Quality of life assessment

The Chinese version of the European Organization for Research and Treatment of Cancer Quality of Life Questionnaire (EORTC-QLQ-BN20) was used to assess patients’ quality of life. The EORTC-QLQ-BN20, a disease-specific supplement to the EORTC-QLQ-C30, is used to evaluate symptoms specific to treated and untreated brain cancer or related treatment [16, 26]. The EORTC-QLQ-BN20 consists of 20 self‐reported items and is organized into four subscales that address future uncertainty (four items), visual disorder (three items), motor dysfunction (three items), and communication deficits (three items) and seven single‐item scales assessing headache, seizure, drowsiness, itchy skin, hair loss, weakness of legs, and bladder control. All questionnaire items are rated on a 4-point Likert-type scale, and scale scores are linearly transformed to a 0–100 scale, with high scores indicating poor quality of life. The EORTC-QLQ-BN20 was reported to have acceptable internal consistency (Cronbach’s α = 0.75–0.87) [26].

Confounding factors

The Taiwanese version of the Brief Fatigue Inventory (TBFI) was used to assess fatigue severity (nine items) and its interference with daily life (six items) in the past 24 h. The first three items of fatigue severity were rated by patients at its worst, in usual scenarios, and presently within the past 24 h; each item is rated from 0 (no fatigue) to 10 (fatigue as bad as you can imagine). A score of ≥ 7 indicates “severe fatigue,” and scores of 0–6 indicate “nonsevere fatigue.” The next six items describe the extent to which fatigue interfered with general activities, mood, gait, day-to-day work, interpersonal relationships, and enjoyment within the past 24 h; each item is rated from 0 (does not interfere) to 10 (completely interferes). The TBFI was reported to have excellent internal consistency (Cronbach’s α = 0.96 and 0.95) and test–retest reliability (Cronbach’s α = 0.89 and 0.91) for fatigue severity and interference, respectively [27].

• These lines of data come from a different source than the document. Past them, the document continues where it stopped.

-- ==== Sys2Proof/Laws/State.lean ====
section
/-! SUPPORT. One lemma per field for each named update of the state, true by `rfl`: no later proof unfolds an update. -/

namespace Sys2Proof.Machine

/-! ### One more output -/

@[simp] theorem put_cfg (o : Output) (s : State) : (put o s).cfg = s.cfg := rfl
@[simp] theorem put_sp (o : Output) (s : State) : (put o s).sp = s.sp := rfl
@[simp] theorem put_mode (o : Output) (s : State) : (put o s).mode = s.mode := rfl
@[simp] theorem put_phase (o : Output) (s : State) : (put o s).phase = s.phase := rfl
@[simp] theorem put_idx (o : Output) (s : State) : (put o s).idx = s.idx := rfl
@[simp] theorem put_hopcount (o : Output) (s : State) : (put o s).hopcount = s.hopcount := rfl
@[simp] theorem put_lost (o : Output) (s : State) : (put o s).lost = s.lost := rfl
@[simp] theorem put_quality (o : Output) (s : State) : (put o s).quality = s.quality := rfl
@[simp] theorem put_rssiSmooth (o : Output) (s : State) : (put o s).rssiSmooth = s.rssiSmooth := rfl
@[simp] theorem put_rssiSum (o : Output) (s : State) : (put o s).rssiSum = s.rssiSum := rfl
@[simp] theorem put_rssiCnt (o : Output) (s : State) : (put o s).rssiCnt = s.rssiCnt := rfl
@[simp] theorem put_tLast (o : Output) (s : State) : (put o s).tLast = s.tLast := rfl
@[simp] theorem put_tRssi (o : Output) (s : State) : (put o s).tRssi = s.tRssi := rfl
@[simp] theorem put_tLoss (o : Output) (s : State) : (put o s).tLoss = s.tLoss := rfl
@[simp] theorem put_acq (o : Output) (s : State) : (put o s).acq = s.acq := rfl
@[simp] theorem put_hopnow (o : Output) (s : State) : (put o s).hopnow = s.hopnow := rfl
@[simp] theorem put_sessActive (o : Output) (s : State) : (put o s).sessActive = s.sessActive := rfl
@[simp] theorem put_consumerAttached (o : Output) (s : State) : (put o s).consumerAttached = s.consumerAttached := rfl
@[simp] theorem put_interval (o : Output) (s : State) : (put o s).interval = s.interval := rfl
@[simp] theorem put_rxbuf (o : Output) (s : State) : (put o s).rxbuf = s.rxbuf := rfl
@[simp] theorem put_rxLen (o : Output) (s : State) : (put o s).rxLen = s.rxLen := rfl
@[simp] theorem put_txbuf (o : Output) (s : State) : (put o s).txbuf = s.txbuf := rfl
@[simp] theorem put_txLen (o : Output) (s : State) : (put o s).txLen = s.txLen := rfl
@[simp] theorem put_frame (o : Output) (s : State) : (put o s).frame = s.frame := rfl
@[simp] theorem put_frameCnt (o : Output) (s : State) : (put o s).frameCnt = s.frameCnt := rfl
@[simp] theorem put_afc (o : Output) (s : State) : (put o s).afc = s.afc := rfl
@[simp] theorem put_hang (o : Output) (s : State) : (put o s).hang = s.hang := rfl
@[simp] theorem put_txto (o : Output) (s : State) : (put o s).txto = s.txto := rfl
@[simp] theorem put_refused (o : Output) (s : State) : (put o s).refused = s.refused := rfl
@[simp] theorem put_refuseCode (o : Output) (s : State) : (put o s).refuseCode = s.refuseCode := rfl
@[simp] theorem put_txT0 (o : Output) (s : State) : (put o s).txT0 = s.txT0 := rfl
@[simp] theorem put_now (o : Output) (s : State) : (put o s).now = s.now := rfl
@[simp] theorem put_txRet (o : Output) (s : State) : (put o s).txRet = s.txRet := rfl
@[simp] theorem put_inputs (o : Output) (s : State) : (put o s).inputs = s.inputs := rfl
@[simp] theorem put_draws (o : Output) (s : State) : (put o s).draws = s.draws := rfl
@[simp] theorem put_agenda (o : Output) (s : State) : (put o s).agenda = s.agenda := rfl
@[simp] theorem put_gaps (o : Output) (s : State) : (put o s).gaps = s.gaps := rfl
@[simp] theorem put_out (o : Output) (s : State) : (put o s).out = s.out ++ [o] := rfl
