theorem exec_interval_accepted (hc : intervalCheck s = none) : exec .interval s =
    .next (put (.reply .ok (leBytes 4 (intervalWrite s).interval.toNat)) (intervalWrite s)) :=
  congrArg Host.Outcome.next (command_done h hc rfl h)

theorem exec_progch_refused {i : Byte} {e : RefuseCode} (hc : progchCheck i s = some e) :
    exec (.progch i) s = .next (refusedWith e.code s) :=
  congrArg Host.Outcome.next (command_refusedWith h hc)

end

/-! ## The statements -/

/-- Settles O20: below 2^31 the value fits `interval` and the four bytes of the answer. -/
theorem intervalFollowsTheFormula : Obligations.IntervalFollowsTheFormula := by
  intro s r h hp hr hlt
  obtain rfl : r = intervalOf s.cfg s.sp := hr.trans (intervalOf_eq_intervalMicros s.cfg s.sp).symm
  have hnat : (intervalWrite s).interval.toNat = intervalOf s.cfg s.sp := by
    rw [intervalWrite_interval, BitVec.toNat_ofNat, Nat.mod_eq_of_lt (by omega)]
  refine ⟨_, ?_, leBytes_length 4 _, leValue_leBytes (by omega)⟩
  rw [exec_interval_accepted h (intervalCheck_eq_none.2 ⟨hp, hlt⟩), hnat]
  rfl

/-- Settles O21: each clause on two SessionParameters is `intervalOf_le_intervalOf` with equality but in one place. -/
theorem intervalProperties : Obligations.IntervalProperties := by
  rintro cfg sp sp' _ _ _ _ _ _ _ _ rfl rfl rfl rfl hpos rfl rfl rfl rfl
  refine ⟨fun hn hb hd ht => ?packetSize, intervalOf_mod cfg sp, le_intervalOf cfg sp, fun hb hn hd ht => ?bitrate,
    fun h0 _ hn hb hd => ?telemetry, fun h0 _ hn hb ht => ?diversity⟩
  case packetSize => exact intervalOf_le_intervalOf hn hd.le ht.le (hb ▸ hpos) hb.ge
  case bitrate => exact intervalOf_le_intervalOf hn.ge hd.ge ht.ge hpos hb
  case telemetry => exact intervalOf_le_intervalOf hn.le hd.le (h0 ▸ Bool.false_le _) (hb ▸ hpos) hb.ge
  case diversity => exact intervalOf_le_intervalOf hn.le (h0 ▸ Bool.false_le _) ht.le (hb ▸ hpos) hb.ge

/-- Settles O22: each test answers with its code, and the code has the number written out. -/
theorem timingAndHopRefusals : Obligations.TimingAndHopRefusals := by
  intro s i h
  refine ⟨fun hp => ?_, fun hp hr => ?_, fun hi => ?_⟩
  · exact exec_interval_refused h (intervalCheck_badProfile hp)
  · exact exec_interval_refused h (intervalCheck_intervalRange hp hr)
  · exact exec_progch_refused h (progchCheck_badIndex hi)

end Sys2Proof.Machine
end

section
/-! The Hop Sequencer: what `HOPCNT`, `ADVANCE` and `PROGCH` leave, and how `ADVANCE` cycles through a hop list that `HOPCNT` has
counted (rules R151 to R154). -/

namespace Sys2Proof.Machine

/-! ## Counting the hop list -/

/-- The scan ends at the end of the hop list or at the zero sentinel (rule R151). -/
theorem hopCount_eq_or_hopAt_eq_zero (hop : Memory) (maxHops : Nat) :
    hopCount hop maxHops = maxHops ∨ hopAt hop (hopCount hop maxHops) = 0#8 := by
  obtain ⟨-, -, -, hend⟩ := hopScan_spec hop maxHops 0
  exact hend.imp_left fun h => h.trans (Nat.zero_add maxHops)

/-! ## The next index -/

theorem nextIndex_wraps {cfg : Config} {hop : Memory} {hopcount idx : Byte}
    (h : idx.toNat + 1 = hopcount.toNat ∨ idx.toNat + 1 = cfg.maxHops ∨ hopAt hop (idx.toNat + 1) = 0#8) :
    nextIndex cfg hop hopcount idx = 0#8 := if_pos h

theorem nextIndex_steps {cfg : Config} {hop : Memory} {hopcount idx : Byte}
    (h : ¬(idx.toNat + 1 = hopcount.toNat ∨ idx.toNat + 1 = cfg.maxHops ∨ hopAt hop (idx.toNat + 1) = 0#8)) :
    nextIndex cfg hop hopcount idx = idx + 1#8 := by
  have hnext : nextIndex cfg hop hopcount idx = BitVec.ofNat 8 (idx.toNat + 1) := if_neg h
  rw [hnext, BitVec.ofNat_add, BitVec.ofNat_toNat, BitVec.setWidth_eq]

section

variable {cfg : Config} {hop : Memory} {hopcount : Byte} (hc : hopcount.toNat = hopCount hop cfg.maxHops)

include hc

/-- Before the last entry of a counted hop list none of the three tests of `ADVANCE` holds (rule R152, corner case a). -/
theorem nextIndex_toNat_of_lt {idx : Byte} (h : idx.toNat + 1 < hopcount.toNat) :
    (nextIndex cfg hop hopcount idx).toNat = idx.toNat + 1 := by
  have hle : hopcount.toNat ≤ cfg.maxHops := hc.trans_le (hopCount_le hop cfg.maxHops)
  have hne : hopAt hop (idx.toNat + 1) ≠ 0#8 := hopAt_ne_zero_of_lt_hopCount (hc ▸ h)
  rw [nextIndex_steps (not_or.2 ⟨h.ne, not_or.2 ⟨(h.trans_le hle).ne, hne⟩⟩)]
  bv_omega

/-- Fewer than `hopcount` advances from index 0 count up (rule R154 iii). -/
theorem nextIndex_iterate_toNat {k : Nat} (hk : k < hopcount.toNat) :
    ((nextIndex cfg hop hopcount)^[k] 0#8).toNat = k := by
  induction k with
  | zero => rfl
  | succ k ih =>
    have hprev := ih (Nat.lt_of_succ_lt hk)
    rw [Function.iterate_succ_apply', nextIndex_toNat_of_lt hc (by rwa [hprev]), hprev]

/-- The advance after those wraps (rule R154 i). -/
theorem nextIndex_iterate_hopcount (hpos : 1 ≤ hopcount.toNat) :
    (nextIndex cfg hop hopcount)^[hopcount.toNat] 0#8 = 0#8 := by
  obtain ⟨m, hm⟩ : ∃ m, hopcount.toNat = m + 1 := Nat.exists_eq_succ_of_ne_zero (Nat.ne_of_gt hpos)
  have hlast : ((nextIndex cfg hop hopcount)^[m] 0#8).toNat = m := nextIndex_iterate_toNat hc (by omega)
  rw [hm, Function.iterate_succ_apply', nextIndex_wraps (.inl (by rw [hlast, hm]))]

end

/-! ## The header byte -/

/-- Only the low byte of `magic` enters the header byte (rule R95). -/
theorem headerByte_eq_setWidth (magic : Word) (i : Byte) : headerByte magic i = BitVec.setWidth 8 magic ^^^ i := by
  rw [headerByte, BitVec.setWidth_eq_extractLsb' (by decide)]

/-! ## What the operations leave -/

theorem progchCheck_accepted {s : State} {i : Byte} (h : i.toNat < s.cfg.maxHops) : progchCheck i s = none :=
  if_neg (Nat.not_le.2 h)

section

variable {s : State} (h : s.gaps = [])

include h

theorem exec_hopcnt : exec .hopcnt s = .next (put (.reply .ok [(hopcntWrite s).hopcount]) (hopcntWrite s)) :=
  congrArg Host.Outcome.next (command_done h rfl rfl h)

theorem exec_advance : exec .advance s = .next (put (.reply .ok [(advanceWrite s).idx]) (advanceWrite s)) :=
  congrArg Host.Outcome.next (command_done h rfl rfl h)

theorem exec_progch_accepted {i : Byte} (hi : i.toNat < s.cfg.maxHops) :
    exec (.progch i) s = .next (put (.reply .ok []) { s with out := s.out ++ progchEvents i s }) :=
  congrArg Host.Outcome.next
    (command_done h (progchCheck_accepted hi) (inOrder_step (progchSteps_quiet h i) (inOrder_nil _)) h)

end

/-! ## The statements -/

/-- Settles O23: the count fits its register, so `hopcount` is the scan's own result. -/
theorem hopcntCountsThePrefix : Obligations.HopcntCountsThePrefix := by
  intro s hv h
  refine ⟨_, exec_hopcnt h, ?_⟩
  rw [hopcntWrite_hopcount, hopCount_toNat hv]
  exact ⟨hopCount_le _ _, fun k hk => hopAt_ne_zero_of_lt_hopCount hk, hopCount_eq_or_hopAt_eq_zero _ _⟩

/-- Settles O25: an index that `ADVANCE` yields is below `hopcount`, and below it no entry is the sentinel. -/
theorem advanceCyclesThroughTheHopList : Obligations.AdvanceCyclesThroughTheHopList := by
  intro cfg hop hopcount _ hc hpos
  refine ⟨nextIndex_iterate_hopcount hc hpos, fun idx hi => ?_, fun k hk => nextIndex_iterate_toNat hc hk,
    fun idx hi => nextIndex_lt_hopcount hi⟩
  have hlt : (nextIndex cfg hop hopcount idx).toNat < hopcount.toNat := nextIndex_lt_hopcount hi
  exact hopAt_ne_zero_of_lt_hopCount (hc ▸ hlt)

/-- Settles O24: the two branches of `nextIndex`. -/
theorem advanceStepsTheIndex : Obligations.AdvanceStepsTheIndex := by
  intro s h
  refine ⟨fun hwrap => ?_, fun hcount hmax hzero => ?_⟩
  · rw [exec_advance h, advanceWrite, nextIndex_wraps hwrap]
    rfl
  · rw [exec_advance h, advanceWrite, nextIndex_steps (not_or.2 ⟨hcount, not_or.2 ⟨hmax, hzero⟩⟩)]
    rfl

/-- Settles O26: the write group and the answer are one list of outputs. -/
theorem progchWritesOneGroup : Obligations.ProgchWritesOneGroup := by
  intro s i h hi
  rw [exec_progch_accepted h hi, put, List.append_assoc, progchEvents, headerByte_eq_setWidth]
  rfl

end Sys2Proof.Machine
end

section
/-! The host-facing operations: the register map and the values behind it, what `WRREG` and `RDREG` make of them, and the
whole effect of `NOP`, `ATTACH` and `ENDSESS` (rules R51, R176 to R181). -/

namespace Sys2Proof.Machine

/-! ## The register map -/

theorem elementAt_base_add {base len i : Nat} (h : i < len) (f : Nat → Reg) :
    elementAt base len (base + i) f = some (f i) := by
  rw [elementAt, Nat.add_sub_cancel_left, if_pos ⟨Nat.le_add_right base i, h⟩]

theorem elementAt_eq_none {base len rn : Nat} (h : ¬ (base ≤ rn ∧ rn < base + len)) (f : Nat → Reg) :
    elementAt base len rn f = none :=
  if_neg (by omega)

/-- From 0x0100 on a number names an array element or nothing (rule R51). -/
theorem regOf_of_le {cfg : Config} {rn : Nat} (h : 0x0100 ≤ rn) :
    regOf cfg rn = (elementAt 0x0100 cfg.maxHops rn .hop).or ((elementAt 0x0200 16 rn .frame).or
      ((elementAt 0x0400 cfg.txbufLen rn .txbuf).or (elementAt 0x0300 cfg.rxbufLen rn .rxbuf))) := by
  rw [regOf, scalarReg_eq_none h, Option.none_or]

theorem regOf_hop {cfg : Config} {i : Nat} (hi : i < cfg.maxHops) : regOf cfg (0x0100 + i) = some (.hop i) := by
  rw [regOf_of_le (by omega), elementAt_base_add hi, Option.some_or]

/-! The array bases stand 256 numbers apart, so a hop list of at most 255 entries (rule R8) reaches no other array. -/

section

variable {cfg : Config} (hmax : cfg.maxHops ≤ 255) {i : Nat}

include hmax

theorem regOf_frame (hi : i < 16) : regOf cfg (0x0200 + i) = some (.frame i) := by
  rw [regOf_of_le (by omega), elementAt_eq_none (by omega), Option.none_or, elementAt_base_add hi, Option.some_or]

theorem regOf_txbuf (hi : i < cfg.txbufLen) : regOf cfg (0x0400 + i) = some (.txbuf i) := by
  rw [regOf_of_le (by omega), elementAt_eq_none (by omega), elementAt_eq_none (by omega), elementAt_base_add hi,
    Option.none_or, Option.none_or, Option.some_or]

theorem regOf_rxbuf (hi : i < cfg.rxbufLen) (hlt : i < 256) : regOf cfg (0x0300 + i) = some (.rxbuf i) := by
  rw [regOf_of_le (by omega), elementAt_eq_none (by omega), elementAt_eq_none (by omega),
    elementAt_eq_none (base := 0x0400) (by omega), elementAt_base_add hi, Option.none_or, Option.none_or, Option.none_or]

end

theorem regOf_registerMap (s : State) : ∀ row ∈ registerMap s, regOf s.cfg row.number = some row.reg :=
  List.map_inj_left.1 rfl

theorem regWidth_registerMap (s : State) : ∀ row ∈ registerMap s, regWidth s.cfg row.reg = row.width :=
  List.map_inj_left.1 rfl

theorem regWritable_registerMap (s : State) : ∀ row ∈ registerMap s, regWritable row.reg = row.writable :=
  List.map_inj_left.1 rfl

theorem regValue_registerMap (s : State) : ∀ row ∈ registerMap s, regValue s row.reg = some row.value := by
  refine List.map_inj_left.1 ?_
  simp only [registerMap, List.map_cons, List.map_nil, regValue, linkFlagsWord_toNat, statusWord_toNat]
  rfl

/-- The scalar registers have two runs of numbers (rule R51). -/
theorem registerMap_numbers (s : State) :
    (registerMap s).map RegisterRow.number = List.range 8 ++ List.range' 0x0010 21 := rfl

theorem scalarReg_eq_none_of_not_mem {s : State} {rn : Nat} (h : ∀ row ∈ registerMap s, row.number ≠ rn) :
    scalarReg rn = none := by
  have hruns : rn ∉ List.range 8 ++ List.range' 0x0010 21 := by
    rw [← registerMap_numbers s, List.mem_map]
    rintro ⟨row, hrow, hnum⟩
    exact h row hrow hnum
  fun_cases scalarReg rn with
  | case30 => rfl
  | _ => exact absurd (by decide) hruns

/-! ## The values of registers -/

/-- An output is no register. -/
theorem regValue_put (o : Output) (s : State) (r : Reg) : regValue (put o s) r = regValue s r := by
  cases r <;> rfl

theorem RadioMode.code_lt (m : RadioMode) : m.code < 2 ^ 3 := by
  cases m <;> decide

theorem Phase.code_lt (p : Phase) : p.code < 2 ^ 3 := by
  cases p <;> decide

/-- What an element of a buffer or of the channel frame holds fits its width. -/
theorem lt_of_held {w v : Nat} {c : Prop} [Decidable c] {o : Option (BitVec w)}
    (h : (if c then o.map BitVec.toNat else none) = some v) : v < 2 ^ w := by
  split at h
  · obtain ⟨b, -, rfl⟩ := Option.map_eq_some_iff.1 h
    exact b.isLt
  · cases h

/-- A register's value fits its width (rule R51); of `quality`, a natural in the model, that is to be supposed. -/
theorem regValue_lt {s : State} {r : Reg} {v : Nat} (h : regValue s r = some v) (hq : s.quality < 2 ^ s.cfg.qw) :
    v < 2 ^ regWidth s.cfg r := by
  cases r with
  | frame | rxbuf | txbuf => exact lt_of_held h
  | quality => exact Option.some.inj h ▸ hq
  | mode => exact Option.some.inj h ▸ s.mode.code_lt
  | phase => exact Option.some.inj h ▸ s.phase.code_lt
  | _ => exact Option.some.inj h ▸ BitVec.isLt _

/-- The bytes of a register value hold every value of its width (rule R106). -/
theorem two_pow_le_byteCount (w : Nat) : 2 ^ w ≤ 256 ^ byteCount w := by
  rw [show 256 = 2 ^ 8 from rfl, ← Nat.pow_mul, byteCount]
  exact Nat.pow_le_pow_right Nat.two_pos (by omega)

/-- A written register reads the value modulo its width (rules R11, R176). -/
theorem regValue_writeReg_same {s : State} {r : Reg} (hm : memWf .hop s.sp.hop = true) (hw : regWritable r = true)
    (v : Nat) : regValue { s with sp := writeReg s.sp v r } r = some (v % 2 ^ regWidth s.cfg r) := by
  cases r with
  | hop i =>
    refine congrArg some ((congrArg BitVec.toNat (hopAt_hopPut hm i (BitVec.ofNat 8 v) i)).trans ?_)
    rw [if_pos rfl]
    exact BitVec.toNat_ofNat ..
  | version | serialBaud | rfFreq | magic | rfPower | chSpacing | modemIdx | flags =>
    exact congrArg some (BitVec.toNat_ofNat ..)
  | _ => cases hw

/-- Any other register reads as before: each field of the SessionParameters is behind one register, and each entry of the hop
list behind one (rule R176). -/
theorem regValue_writeReg_ne {s : State} {r r' : Reg} (hm : memWf .hop s.sp.hop = true) (hne : r' ≠ r) (v : Nat) :
    regValue { s with sp := writeReg s.sp v r } r' = regValue s r' := by
  cases r' with
  | hop j =>
    cases r with
    | hop i =>
      have hji : j ≠ i := fun e => hne (congrArg Reg.hop e)
      exact congrArg (fun b : Byte => some b.toNat) ((hopAt_hopPut hm i _ j).trans (if_neg hji))
    | _ => rfl
  | version | serialBaud | rfFreq | magic | rfPower | chSpacing | modemIdx | flags =>
    cases r <;> first | exact absurd rfl hne | rfl
  | _ => rfl

/-! ## The refusal tests -/

section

The Chinese version of the Hospital Anxiety and Depression Scale consists of 14 items, with seven items each for anxiety and depression. Each item is rated on a 4-point Likert scale (0–3), resulting in a total score of 0–21 points for each domain. A higher score indicates higher severity of depression and anxiety. The scale was reported to have acceptable internal consistency (Cronbach’s α ≥ 0.84) [28].

Statistical analysis

All statistical analyses were performed using SPSS for Windows (version 22.0; IBM Corporation, Armonk, NY, USA). Statistical significance was defined as p < 0.05. Descriptive analyses and frequency distributions were used to estimate demographic and disease characteristics. The independent t test and Chi-square test were used to compare demographic and disease characteristics as well as sleep parameters between the groups. A univariate linear regression model was used to identify variables related to quality of life. After checking for multicollinearity (variance inflation factor < 5) [29], variables with a p value of < 0.05 were selected for further analyses in the multivariate linear regression model to determine the association between sleep disturbance and quality of life after adjustment for possible confounders. We performed a post hoc power analysis using G power 3.1.9.7 [30] after considering an effect size estimated from the variance explained by predictors, a two-tailed α of 0.05, and numbers of predictors.

Results

Participant characteristics

In this study, we enrolled 103 participants (68 and 35 with benign and malignant untreated brain tumors, respectively). All the participants were included in the study within 24 h of receiving a new diagnosis of brain tumor. Only 36 patients with untreated brain tumors (26 with benign and 10 with malignant) completed the 3 consecutive days of actigraphy recording before treatment. Reasons for not completing actigraphy recording were having a tight schedule (n = 50), experiencing actigraph malfunction (n = 7), and not having the habit of wearing a wristwatch (n = 10). No significant difference was observed between the patients who completed and did not complete actigraphy recording (all p > 0.05, Online Appendix 1). The majority of the patients with benign and malignant tumors had meningiomas (57.4%) and glioblastomas (40%), respectively (Table 1). Only 30% of participants had suprasellar tumors. No significant differences in demographic and clinical characteristics were observed between the groups, except for sex, anticonvulsant drug use, and depression level. The malignant tumor group had a higher proportion of men, had a higher proportion of patients using anticonvulsants, and had a higher level of depression than the benign tumor group did (p = 0.001, 0.001, and 0.01, respectively).

Table 1.

Demographic and clinical characteristics of patients with benign and malignant brain tumor (n = 103)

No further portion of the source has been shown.